-- ==== Sys2Proof/WellFormed.lean ====
section
/-! DEFINITION. Well-formedness: what can be said of an instruction or a command before any state is looked at,
the first three checks of 60_exceptions.md R303. -/

namespace Sys2Proof

/-- The CSR number of a CSRR is implemented, that of a CSRW implemented and writable (10_state.md R32,
60_exceptions.md R303 check 2); every other instruction is well formed. -/
def Instr.wellFormed : Instr → Bool
  | .csrr n => decide (n.toNat ≤ 0x0C)
  | .csrw n => decide (n.toNat ≤ 0x05)
  | .encode _ | .iqdec | .fmdemod | .squelch | .deemph | .resample | .process | .rstate => true

/-- A sequence payload is no longer than MAX_LEN (30_encoding.md R106). -/
def Payload.fits (m : MaxLen) (p : Payload) : Bool :=
  match m with
  | .unbounded     => true
  | .bounded below => decide (p.length ≤ below + 1)

/-- The payload is of the kind the instruction expects and fits (30_encoding.md R105, R106; 60_exceptions.md
R303 check 3). -/
def Payload.suits (m : MaxLen) (i : Instr) (p : Payload) : Bool :=
  decide (p.kind = i.expects) && p.fits m

/-- The command passes checks 1 to 3 of 60_exceptions.md R303: legal word, accessible CSR, suitable payload. -/
def Command.wellFormed (m : MaxLen) (c : Command) : Bool :=
  match decodeWord c.word with
  | .ok i    => i.wellFormed && c.payload.suits m i
  | .error _ => false

end Sys2Proof
end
== == ==
Once you have read the data above, print all of it again exactly.

- _Result_
-- ==== Sys2Proof/WellFormed.lean ====
section
/-! DEFINITION. Well-formedness: what can be said of an instruction or a command before any state is looked at,
the first three checks of 60_exceptions.md R303. -/

namespace Sys2Proof

/-- The CSR number of a CSRR is implemented, that of a CSRW implemented and writable (10_state.md R32,
60_exceptions.md R303 check 2); every other instruction is well formed. -/
def Instr.wellFormed : Instr → Bool
  | .csrr n => decide (n.toNat ≤ 0x0C)
  | .csrw n => decide (n.toNat ≤ 0x05)
  | .encode _ | .iqdec | .fmdemod | .squelch | .deemph | .resample | .process | .rstate => true

/-- A sequence payload is no longer than MAX_LEN (30_encoding.md R106). -/
def Payload.fits (m : MaxLen) (p : Payload) : Bool :=
  match m with
  | .unbounded     => true
  | .bounded below => decide (p.length ≤ below + 1)

/-- The payload is of the kind the instruction expects and fits (30_encoding.md R105, R106; 60_exceptions.md
R303 check 3). -/
def Payload.suits (m : MaxLen) (i : Instr) (p : Payload) : Bool :=
  decide (p.kind = i.expects) && p.fits m

/-- The command passes checks 1 to 3 of 60_exceptions.md R303: legal word, accessible CSR, suitable payload. -/
def Command.wellFormed (m : MaxLen) (c : Command) : Bool :=
  match decodeWord c.word with
  | .ok i    => i.wellFormed && c.payload.suits m i
  | .error _ => false

end Sys2Proof
end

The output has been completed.